**What to work on:** Copy each line of the following data that contains "Cell".

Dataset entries

-- ==== Sys2Proof/Certificates/Slice0/Obligations.lean ====
section
/-! DEFINITION. The statements for the provers, in the order of the spec's files. Each names in its docstring the rules it formalises. -/

open Sys2Proof Sys2Proof.Machine Sys2Proof.Safety

/-! ## Reset -/

/-- R271 with the table of R44: after reset every piece of MDRC's state holds the value of the table, for any parameters, and nothing is
known of the chips and the chain (R274); the default of `RESET_*` is the five patterns the rule gives. -/
def Obligations.ResetLeavesTableValues : Prop :=
  Config.signatureOnly =
    { drvctrl := 0x00000#20, chopconf := 0x80000#20, smarten := 0xA0000#20, sgcsconf := 0xC0000#20, drvconf := 0xE0000#20 } ∧
  ∀ (p : Params) (ws : List Wiring), ∃ s, s = State.resetWith p ws ∧
    s.busState = .uninitialized ∧ s.nb = 0 ∧ s.buf = [] ∧
    s.wires.en = none ∧ s.wires.dat = none ∧ s.wires.clk = none ∧ s.wires.stb = none ∧
    s.drivers.length = ws.length ∧
    (∀ d, d < ws.length →
      (s.driver d).shadow = p.resets ∧ (s.driver d).status = 0#20 ∧
      (s.driver d).offCache = 0#4 ∧ (s.driver d).lthrCache = 0#4 ∧
      (∀ r, getReg (s.driver d).chip.regs r = none) ∧ (s.driver d).chip.selector = none) ∧
    (∀ k, s.wires.stages.getD k none = none ∧ s.wires.latches.getD k none = none) ∧
    s.halted = false ∧ s.subaddrLog = false ∧ s.respStatus = 0#3 ∧ s.respResult = 0#32 ∧
    s.port = [] ∧ s.events = []

/-- The invariants of the machine hold at reset, for every legal choice of the parameters whose `RESET_*` hold no value outside the legal
values of MRES and RDSEL. -/
def Obligations.ResetMeetsInvariants : Prop :=
  ∀ (p : Params) (ws : List Wiring), p.legal = true →
    (p.resets.drvctrl.extractLsb 3 0).toNat ≤ 8 → (p.resets.drvconf.extractLsb 5 4).toNat ≤ 2 →
    MemoryInv (State.resetWith p ws) ∧ BusInv (State.resetWith p ws) ∧ SignatureInv (State.resetWith p ws) ∧
      FieldInv (State.resetWith p ws) ∧ ResponseInv (State.resetWith p ws)

/-- R275: what the commands that read the reset state answer: MD_GETCUR and MD_ACTCUR the current of scale 0 at the full reference, the other
accessors 0, for reset patterns with scale 0 and the half-reference flag at 0. -/
def Obligations.ResetReadings : Prop :=
  ∀ (p : Params) (ws : List Wiring) (d : Nat), d < ws.length →
    (p.resets.sgcsconf.extractLsb 4 0).toNat = 0 → (p.resets.drvconf.extractLsb 6 6).toNat = 0 →
    ∃ s, s = State.resetWith p ws ∧
      (∀ i ∈ [Instr.mdGetcur d, .mdActcur d], exec i s =
        .next (replied s 0#3 (BitVec.ofNat 32 (310000 / (32 * (s.driver d).wiring.rsense))))) ∧
      (∀ i ∈ [Instr.mdOtpw d, .mdOt d, .mdS2ga d, .mdS2gb d, .mdOla d, .mdOlb d, .mdStst d, .mdSgreached d, .mdSgval d, .mdMstep d],
        exec i s = .next (replied s 0#3 0#32))

/-! ## Invariants every step keeps -/

/-- Every step keeps the buffer canonical and inside its `4 · NB` bytes (R22, R23, R69). -/
def Obligations.StepKeepsMemoryCanonical : Prop :=
  ∀ s t, MemoryInv s → step s = .next t → MemoryInv t

/-- Every step keeps the bus state machine coherent with `NB`, the buffer, the idle lines and the chain's length (R129, R121, R124, R252). -/
def Obligations.StepKeepsBusCoherent : Prop :=
  ∀ s t, BusInv s → step s = .next t → BusInv t

/-- Every step keeps the signatures of the shadow registers, and so MDRC only ever sends the five signatures (R25, R63). -/
def Obligations.StepKeepsSignatures : Prop :=
  ∀ s t, SignatureInv s → step s = .next t → SignatureInv t

/-- Every step keeps MRES at most 8, RDSEL at most 2 and OFF_CACHE off 1: no command writes those values (R27, R31, R35, R155). -/
def Obligations.StepKeepsLegalFieldValues : Prop :=
  ∀ s t, FieldInv s → step s = .next t → FieldInv t

/-- Every step keeps the response registers equal to the last response, gives no reserved code, and result 0 with every error (R40, R92,
R240). -/
def Obligations.StepKeepsResponseRecord : Prop :=
  ∀ s t, ResponseInv s → step s = .next t → ResponseInv t

/-! ## Whole-machine rules -/

/-- R37: a bit of a shadow register that no command writes keeps its value at every step, in every driver. -/
def Obligations.UnwrittenBitsNeverChange : Prop :=
  ∀ s t, step s = .next t → ∀ d r, d < s.drivers.length →
    getReg (t.driver d).shadow r &&& ~~~(writableMask r) = getReg (s.driver d).shadow r &&& ~~~(writableMask r)

/-- No step changes the parameters, the number of instances or an instance's wiring (R7, R273). -/
def Obligations.ParametersNeverChange : Prop :=
  ∀ s t, step s = .next t → t.params = s.params ∧ t.drivers.length = s.drivers.length ∧
    ∀ d, (t.driver d).wiring = (s.driver d).wiring

/-- R246, R38: a BUS_INIT larger than MAX_BOARDS in an Uninitialized block sets HALTED, changes nothing else and presents no response; no other
step sets HALTED; no step runs in a halted block, so none clears it, and a run that reaches it is not finished. -/
def Obligations.OnlyOversizeInitHalts : Prop :=
  (∀ s w rest nb, s.halted = false → s.port = w :: rest → decode w = .legal (.busInit nb) → 1 ≤ nb → s.params.maxBoards < nb →
    s.busState = .uninitialized → step s = .next { s with port := rest, halted := true }) ∧
  (∀ s t, step s = .next t → t.halted = true →
    ∃ w rest nb, s.port = w :: rest ∧ decode w = .legal (.busInit nb) ∧ s.params.maxBoards < nb ∧
      s.busState = .uninitialized ∧ t.responses = s.responses) ∧
  (∀ s, s.halted = true → step s = .fault .halted ∧ ¬ Finished s)

/-- R91, R92: a step in a running block that takes a word from the port presents exactly one response, unless it halts; it adds to the event
list and takes back nothing (R12, R291). -/
def Obligations.OneResponsePerWord : Prop :=
  ∀ s t w rest, s.halted = false → s.port = w :: rest → step s = .next t → t.port = rest ∧
    (∃ es, t.events = s.events ++ es) ∧
    ((t.halted = false ∧ ∃ code result, Replied s t code result) ∨ (t.halted = true ∧ t.responses = s.responses))

/-- R243, R246: the order of the checks. A halted block accepts nothing, whatever stands at its port; an idle port changes nothing; an illegal
word is answered with IllegalCommand and changes nothing else; a legal word runs its instruction. A well-formed instruction placed at the head
of the port is the one the next step runs. -/
def Obligations.StepRunsTheDecodedWord : Prop :=
  (∀ s, s.halted = true → step s = .fault .halted) ∧
  (∀ s w rest i, s.halted = false → s.port = w :: rest → decode w = .legal i → step s = exec i { s with port := rest }) ∧
  (∀ s w rest e, s.halted = false → s.port = w :: rest → decode w = .illegal e →
    step s = .next (replied { s with port := rest } 5#3 0#32)) ∧
  (∀ s, s.halted = false → s.port = [] → step s = .next s) ∧
  (∀ s w i, s.halted = false → decode w = .legal i → step (s.withFetchWord 64 w.toNat) = exec i s)

/-! ## Encoding -/

/-- Decoding the command word of a well-formed command gives the command, whatever its operands (R90, R93, R94, R96). -/
def Obligations.DecodeOfEncode : Prop := ∀ i : Instr, i.wellFormed = true → decode (encode i) = .legal i

/-- A legal word is the command word of the command it decodes to, and that command is well-formed: each legal word has one meaning. -/
def Obligations.EncodeOfDecode : Prop := ∀ (w : Word) (i : Instr), decode w = .legal i → i.wellFormed = true ∧ encode i = w

/-- R96, R97: a word is legal, and is the command of a row, exactly when it matches that row of the opcode table under the row's mask; so a word
that matches no row is illegal. -/
def Obligations.LegalWordsAreTheTableRows : Prop :=
  (∀ row ∈ opcodeTable, ∀ w : Word,
    (∃ i, decode w = .legal i ∧ i.mnemonic = row.1) ↔ w &&& row.2.2 = row.2.1) ∧
  (∀ w : Word, (∀ row ∈ opcodeTable, w &&& row.2.2 ≠ row.2.1) ↔ ∃ e, decode w = .illegal e)

/-- Words written out from the encodings of R90, R93 and R96 (the words of 95_test_vectors V4, V11, V14, V21 to V25), one or more of each
family, decode to the command they stand for. -/
def Obligations.SpecWordsDecode : Prop :=
  decode 0x0600000000060302#64 = .legal (.busIndex 2 3 6) ∧
  decode 0x020000000000003F#64 = .legal (.busSetbit 63) ∧
  decode 0x10000000000003E8#64 = .legal (.mdSetcur 0 1000) ∧
  decode 0x12F000000000FFFF#64 = .legal (.mdSetmres 15 (-1)) ∧
  decode 0x13000000FCFF1701#64 = .legal (.mdChopConst 0 1 23 (-1) (-4) false) ∧
  decode 0x140000FFFC000000#64 = .legal (.mdChopSpread 0 0 0 0 (-4) (-1)) ∧
  decode 0x15000000000001BF#64 = .legal (.mdSgt 0 (-65) true) ∧
  decode 0x1600011200FA0064#64 = .legal (.mdCoolcfg 0 100 250 2 1 1) ∧
  decode 0x2000000000000002#64 = .legal (.mdRdstat 0 2) ∧
  decode 0x2BF0000000000000#64 = .legal (.mdActcur 15) ∧
  decode 0x0000000000000000#64 = .illegal .unassignedOpcode ∧
  decode 0x1300000200000000#64 = .illegal .reservedBit ∧
  decode 0x0410000000000000#64 = .illegal .busTarget

/-! ## IOChainBus -/

/-- R121: BUS_INIT tests the board count, then the bus state, then MAX_BOARDS (which halts); otherwise it gives a Ready bus of `nb` boards, all
bits 0, the four events and the four line levels, and changes nothing else but the length of the chain (log entry 7) and the response. -/
def Obligations.BusInitAllocatesZeroedBuffer : Prop :=
  ∀ (nb : Nat) (s : State),
    (nb < 1 → exec (.busInit nb) s = .next (replied s 1#3 0#32)) ∧
    (1 ≤ nb → s.busState = .ready → exec (.busInit nb) s = .next (replied s 3#3 0#32)) ∧
    (1 ≤ nb → s.busState = .uninitialized → s.params.maxBoards < nb →
      exec (.busInit nb) s = .next { s with halted := true }) ∧
    (1 ≤ nb → s.busState = .uninitialized → nb ≤ s.params.maxBoards →
      ∃ t, exec (.busInit nb) s = .next t ∧ t.nb = nb ∧ t.busState = .ready ∧
        (∀ i, i < 32 * nb → Memory.readBit t.buf i = false) ∧
        t.events = s.events ++ [.dat false, .clk false, .stb false, .en true] ∧
        t.wires.dat = some false ∧ t.wires.clk = some false ∧ t.wires.stb = some false ∧ t.wires.en = some true ∧
        { t with nb := s.nb, busState := s.busState, buf := s.buf, events := s.events, wires := s.wires } =
          replied s 0#3 0#32)

/-- R122, R123: BUS_SETBIT and BUS_CLEARBIT answer NotInitialized outside Ready, InvalidParameter for an index at or above `32 · NB`, and
otherwise write that bit of the buffer and nothing else, with no event. -/
def Obligations.SetAndClearWriteOneBit : Prop :=
  ∀ (b : Bool) (u : Nat) (s : State), ∃ i : Instr, i = (if b then .busSetbit u else .busClearbit u) ∧
    (s.busState = .uninitialized → exec i s = .next (replied s 2#3 0#32)) ∧
    (s.busState = .ready → 32 * s.nb ≤ u → exec i s = .next (replied s 1#3 0#32)) ∧
    (s.busState = .ready → u < 32 * s.nb →
      ∃ t, exec i s = .next t ∧ WithBit s.buf t.buf u b ∧ { t with buf := s.buf } = replied s 0#3 0#32)

/-- R124, R125: BUS_COMMIT answers NotInitialized outside Ready; otherwise it sends every bit from the highest index down to 0, each with its
hold, clock pulse, data reset and hold, then one strobe pulse, leaves data, clock and strobe low and enable as it was, and changes nothing but
the events, the wires and the response. -/
def Obligations.CommitSendsHighestBitFirst : Prop :=
  ∀ s : State,
    (s.busState = .uninitialized → exec .busCommit s = .next (replied s 2#3 0#32)) ∧
    (s.busState = .ready → 1 ≤ s.nb →
      ∃ t, exec .busCommit s = .next t ∧
        t.events = s.events ++
          ((List.range (32 * s.nb)).reverse.flatMap fun i =>
            [.dat (Memory.readBit s.buf i), .wait, .clk true, .clk false, .dat false, .wait]) ++ [.stb true, .stb false] ∧
        t.wires.dat = some false ∧ t.wires.clk = some false ∧ t.wires.stb = some false ∧ t.wires.en = s.wires.en ∧
        { t with events := s.events, wires := s.wires } = replied s 0#3 0#32)

/-- R127: a commit of `NB` boards has `6 · 32 · NB + 2` events, `32 · NB` rising clocks, one strobe pulse, at its end, as many `DAT(1)` as the
buffer has bits at 1, and its `k`-th clock shifts `BUF[32 · NB − k]`. -/
def Obligations.CommitEventCounts : Prop :=
  ∀ (m : List Host.Cell) (nb : Nat),
    (commitEvents m nb).length = 6 * (32 * nb) + 2 ∧
    (commitEvents m nb).count (.clk true) = 32 * nb ∧
    (commitEvents m nb).count (.dat true) = (List.range (32 * nb)).countP (fun i => Memory.readBit m i) ∧
    (∃ serial, commitEvents m nb = serial ++ [.stb true, .stb false] ∧ ∀ b, Event.stb b ∉ serial) ∧
    ∀ k, 1 ≤ k → k ≤ 32 * nb →
      (commitEvents m nb)[6 * (k - 1)]? = some (.dat (Memory.readBit m (32 * nb - k))) ∧
      (commitEvents m nb)[6 * (k - 1) + 2]? = some (.clk true)

/-- R73, R253: after a BUS_COMMIT the serial stages and the latched outputs of the reference chain equal the buffer, bit for bit, whatever the
chain held before; with enable active the outputs show it (R62). -/
def Obligations.CommitPublishesTheBuffer : Prop :=
  ∀ s t : State, s.busState = .ready → BusInv s → exec .busCommit s = .next t →
    t.buf = s.buf ∧ t.wires.latches.length = 32 * s.nb ∧ t.wires.stages.length = 32 * s.nb ∧
    ∀ k, k < 32 * s.nb →
      t.wires.stages[k]? = some (some (Memory.readBit s.buf k)) ∧
      t.wires.latches[k]? = some (some (Memory.readBit s.buf k)) ∧
      chainOutput t.wires k = .driven (some (Memory.readBit s.buf k))

/-- R73, R253: within a commit the latched outputs change at most once, at the strobe: after every prefix of its events they are what they
were before it, or, from the rising strobe on, what they are at its end. No in-progress shift state is ever on the outputs. -/
def Obligations.LatchesChangeOnlyAtTheStrobe : Prop :=
  ∀ (w : Wires) (m : List Host.Cell) (nb : Nat) (p q : List Event), p ++ q = commitEvents m nb →
    (Event.stb true ∉ p → (p.foldl Wires.drive w).latches = w.latches) ∧
    (Event.stb true ∈ p → (p.foldl Wires.drive w).latches = ((commitEvents m nb).foldl Wires.drive w).latches)
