-- ==== Sys2Proof/Laws/Drivers.lean ====
section
/-! SUPPORT. Driver instances: reading one after a change of one, the sub-address check, and what a transfer does to the instances. -/

namespace Sys2Proof.Machine

theorem driver_eq_of_drivers {s t : State} (h : t.drivers = s.drivers) (e : Nat) : t.driver e = s.driver e := by
  unfold State.driver; rw [h]

theorem drivers_getElem? {s : State} {d : Nat} (h : d < s.drivers.length) : s.drivers[d]? = some (s.driver d) := by
  simp [State.driver, List.getD_eq_getElem?_getD, h]

@[simp] theorem modifyDriver_length (s : State) (d : Nat) (f : Driver → Driver) :
    (s.modifyDriver d f).drivers.length = s.drivers.length := by simp

/-- Reading the instance just changed. -/
theorem driver_modifyDriver_self {s : State} {d : Nat} (f : Driver → Driver) (h : d < s.drivers.length) :
    (s.modifyDriver d f).driver d = f (s.driver d) := by
  simp [State.driver, State.modifyDriver, List.getD_eq_getElem?_getD, h]

/-- Reading any other instance. -/
theorem driver_modifyDriver_other (s : State) {d e : Nat} (f : Driver → Driver) (h : e ≠ d) :
    (s.modifyDriver d f).driver e = s.driver e := by
  simp [State.driver, State.modifyDriver, List.getD_eq_getElem?_getD, Ne.symm h]

/-- A property of an instance that `f` keeps is kept in every instance. -/
theorem driver_modifyDriver_keeps {α : Type} (s : State) (d e : Nat) {f : Driver → Driver} (g : Driver → α)
    (h : ∀ m, g (f m) = g m) : g ((s.modifyDriver d f).driver e) = g (s.driver e) := by
  by_cases he : e = d
  · subst he
    by_cases hl : e < s.drivers.length
    · rw [driver_modifyDriver_self f hl, h]
    · have : (s.modifyDriver e f).driver e = s.driver e := by
        simp [State.driver, State.modifyDriver, List.getD_eq_getElem?_getD, hl]
      rw [this]
  · rw [driver_modifyDriver_other s f he]

/-! ## What each write of one instance leaves alone -/

@[simp] theorem storeStatus_driver_wiring (d : Nat) (word : Reg20) (sel : Option Nat) (s : State) (e : Nat) :
    ((storeStatus d word sel s).driver e).wiring = (s.driver e).wiring :=
  driver_modifyDriver_keeps s d e (f := fun m => { m with status := word, chip := { m.chip with statusSel := sel } }) Driver.wiring fun _ => rfl

@[simp] theorem storeStatus_driver_shadow (d : Nat) (word : Reg20) (sel : Option Nat) (s : State) (e : Nat) :
    ((storeStatus d word sel s).driver e).shadow = (s.driver e).shadow :=
  driver_modifyDriver_keeps s d e (f := fun m => { m with status := word, chip := { m.chip with statusSel := sel } }) Driver.shadow fun _ => rfl

@[simp] theorem storeStatus_driver_offCache (d : Nat) (word : Reg20) (sel : Option Nat) (s : State) (e : Nat) :
    ((storeStatus d word sel s).driver e).offCache = (s.driver e).offCache :=
  driver_modifyDriver_keeps s d e (f := fun m => { m with status := word, chip := { m.chip with statusSel := sel } }) Driver.offCache fun _ => rfl

@[simp] theorem storeStatus_driver_lthrCache (d : Nat) (word : Reg20) (sel : Option Nat) (s : State) (e : Nat) :
    ((storeStatus d word sel s).driver e).lthrCache = (s.driver e).lthrCache :=
  driver_modifyDriver_keeps s d e (f := fun m => { m with status := word, chip := { m.chip with statusSel := sel } }) Driver.lthrCache fun _ => rfl

theorem storeStatus_driver_other (d : Nat) (word : Reg20) (sel : Option Nat) (s : State) {e : Nat} (h : e ≠ d) :
    (storeStatus d word sel s).driver e = s.driver e := driver_modifyDriver_other s _ h

theorem storeStatus_driver_self (d : Nat) (word : Reg20) (sel : Option Nat) (s : State) (h : d < s.drivers.length) :
    (storeStatus d word sel s).driver d = (fun m => { m with status := word, chip := { m.chip with statusSel := sel } }) (s.driver d) := driver_modifyDriver_self _ h

@[simp] theorem refuseTransmit_driver_wiring (d : Nat) (v : Reg20) (s : State) (e : Nat) :
    ((refuseTransmit d v s).driver e).wiring = (s.driver e).wiring :=
  driver_modifyDriver_keeps s d e (f := fun m => { m with chip := m.chip.receiveMaybe v }) Driver.wiring fun _ => rfl

@[simp] theorem refuseTransmit_driver_shadow (d : Nat) (v : Reg20) (s : State) (e : Nat) :
    ((refuseTransmit d v s).driver e).shadow = (s.driver e).shadow :=
  driver_modifyDriver_keeps s d e (f := fun m => { m with chip := m.chip.receiveMaybe v }) Driver.shadow fun _ => rfl

@[simp] theorem refuseTransmit_driver_status (d : Nat) (v : Reg20) (s : State) (e : Nat) :
    ((refuseTransmit d v s).driver e).status = (s.driver e).status :=
  driver_modifyDriver_keeps s d e (f := fun m => { m with chip := m.chip.receiveMaybe v }) Driver.status fun _ => rfl

@[simp] theorem refuseTransmit_driver_offCache (d : Nat) (v : Reg20) (s : State) (e : Nat) :
    ((refuseTransmit d v s).driver e).offCache = (s.driver e).offCache :=
  driver_modifyDriver_keeps s d e (f := fun m => { m with chip := m.chip.receiveMaybe v }) Driver.offCache fun _ => rfl

@[simp] theorem refuseTransmit_driver_lthrCache (d : Nat) (v : Reg20) (s : State) (e : Nat) :
    ((refuseTransmit d v s).driver e).lthrCache = (s.driver e).lthrCache :=
  driver_modifyDriver_keeps s d e (f := fun m => { m with chip := m.chip.receiveMaybe v }) Driver.lthrCache fun _ => rfl

theorem refuseTransmit_driver_other (d : Nat) (v : Reg20) (s : State) {e : Nat} (h : e ≠ d) :
    (refuseTransmit d v s).driver e = s.driver e := driver_modifyDriver_other s _ h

**Final answer:**
  ∀ (m : List Host.Cell) (nb : Nat),
  ∀ (w : Wires) (m : List Host.Cell) (nb : Nat) (p q : List Event), p ++ q = commitEvents m nb →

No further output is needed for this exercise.